> _Dataset content_
theorem FlowFrame.regionFail (n : Log) (q : Qn) (s : State) (k : Kind) (a : Nat) : FlowFrame n q s (s.regionFail n q k a) :=
  ⟨rfl, fun _ _ => rfl, rfl, fun _ _ => rfl, .refl _, fun _ => rfl, fun _ _ => rfl, fun _ => rfl, fun _ => .inl rfl, List.prefix_rfl⟩

theorem FlowFrame.send (n : Log) (q : Qn) (s : State) (k : Pkt) : FlowFrame n q s (s.send n k) where
  state := by unfold State.send; split <;> rfl
  others _ _ := by simp only [State.send_lch]
  chan := by simp only [State.send_lch]
  siblings _ _ := by simp only [State.que, State.send_lch]
  queue := by simp only [State.que, State.send_lch]; exact .refl _
  phys _ := by simp only [State.send_phys]
  still _ _ := by simp only [State.send_phys]
  slices _ := by simp only [State.send_slices]
  lock _ := .inl (by simp only [State.send_slices])
  sent := State.send_prefix s n k

theorem FlowFrame.lockFree (n : Log) (q : Qn) (s : State) (sl : SliceN) : FlowFrame n q s (s.lockFree sl) where
  state := rfl
  others _ _ := rfl
  chan := rfl
  siblings _ _ := rfl
  queue := .refl _
  phys _ := rfl
  still _ _ := rfl
  slices x := by
    simp only [State.lockFree, State.modS_slices]; split
    · next h => subst h; rfl
    · rfl
  lock x := by
    simp only [State.lockFree, State.modS_slices]; split
    · exact .inr rfl
    · exact .inl rfl
  sent := List.prefix_rfl

/-- A fold of steps that each keep the frame keeps it. -/
theorem FlowFrame.foldl {α : Type} {n : Log} {q : Qn} (f : State → α → State) (hf : ∀ s a, FlowFrame n q s (f s a)) (l : List α) (s : State) :
    FlowFrame n q s (l.foldl f s) := by
  induction l generalizing s with
  | nil => exact .refl n q s
  | cons a l ih => exact (hf s a).trans (ih _)

theorem FlowFrame.lockRelease (n : Log) (q : Qn) (s : State) (p : Phys) (hp : s.runP n = some p) : FlowFrame n q s (s.lockRelease p n) := by
  unfold State.lockRelease
  have h1 : FlowFrame n q s ((fins 16).foldl (fun s sl =>
      let k := s.slices[sl].lock
      if k.held && k.owner = n.val && k.inc = s.inc n && k.phys = p.val then s.lockFree sl else s) s) :=
    .foldl _ (fun s sl => by dsimp only; split; exacts [.lockFree n q s sl, .refl n q s]) _ s
  refine h1.trans ?_
  generalize hu : List.foldl _ s _ = u at h1
  exact {
    state := rfl
    others := fun _ _ => rfl
    chan := rfl
    siblings := fun _ _ => rfl
    queue := .refl _
    phys := fun r => by
      simp only [State.modP_phys]; split
      · next h => subst h; rfl
      · rfl
    still := fun r hr => by
      have : p ≠ r := fun h => hr (by rw [h1.runP, hp, h])
      simp only [State.modP_phys, if_neg this]
    slices := fun _ => rfl
    lock := fun _ => .inl rfl
    sent := List.prefix_rfl }

theorem takeOver_same (a : Acc) (now : Nat) : sameAcc a (a.takeOver now) := by
  unfold Acc.takeOver Acc.endWait
  dsimp only
  split <;> exact ⟨rfl, .inl rfl, rfl, rfl, rfl, rfl, rfl, rfl, rfl⟩

theorem FlowFrame.takeTidy (n : Log) (q : Qn) (s : State) (a : Acc) : FlowFrame n q s (s.takeTidy n q a) := by
  unfold State.takeTidy
  dsimp only
  split
  · exact .refl n q s
  · split
    · exact (FlowFrame.modBed n q s _).trans (.modA n q _ _ fun a => takeOver_same a _)
    · split
      · split
        · split
          · next p hp => exact ((FlowFrame.lockRelease n q s p hp).trans (.modBed n q _ _)).trans (.modA n q _ _ fun a => takeOver_same a _)
          · exact .refl n q s
        · exact .refl n q s
      · exact .modA n q s _ fun a => takeOver_same a _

> _Work instructions_
Output exactly one stretch of the listing: from the line containing "theorem FlowFrame.send (n" through the line containing "phys _ := by simp only [State.send_phys]", both end lines included.

> _Response_
theorem FlowFrame.send (n : Log) (q : Qn) (s : State) (k : Pkt) : FlowFrame n q s (s.send n k) where
  state := by unfold State.send; split <;> rfl
  others _ _ := by simp only [State.send_lch]
  chan := by simp only [State.send_lch]
  siblings _ _ := by simp only [State.que, State.send_lch]
  queue := by simp only [State.que, State.send_lch]; exact .refl _
  phys _ := by simp only [State.send_phys]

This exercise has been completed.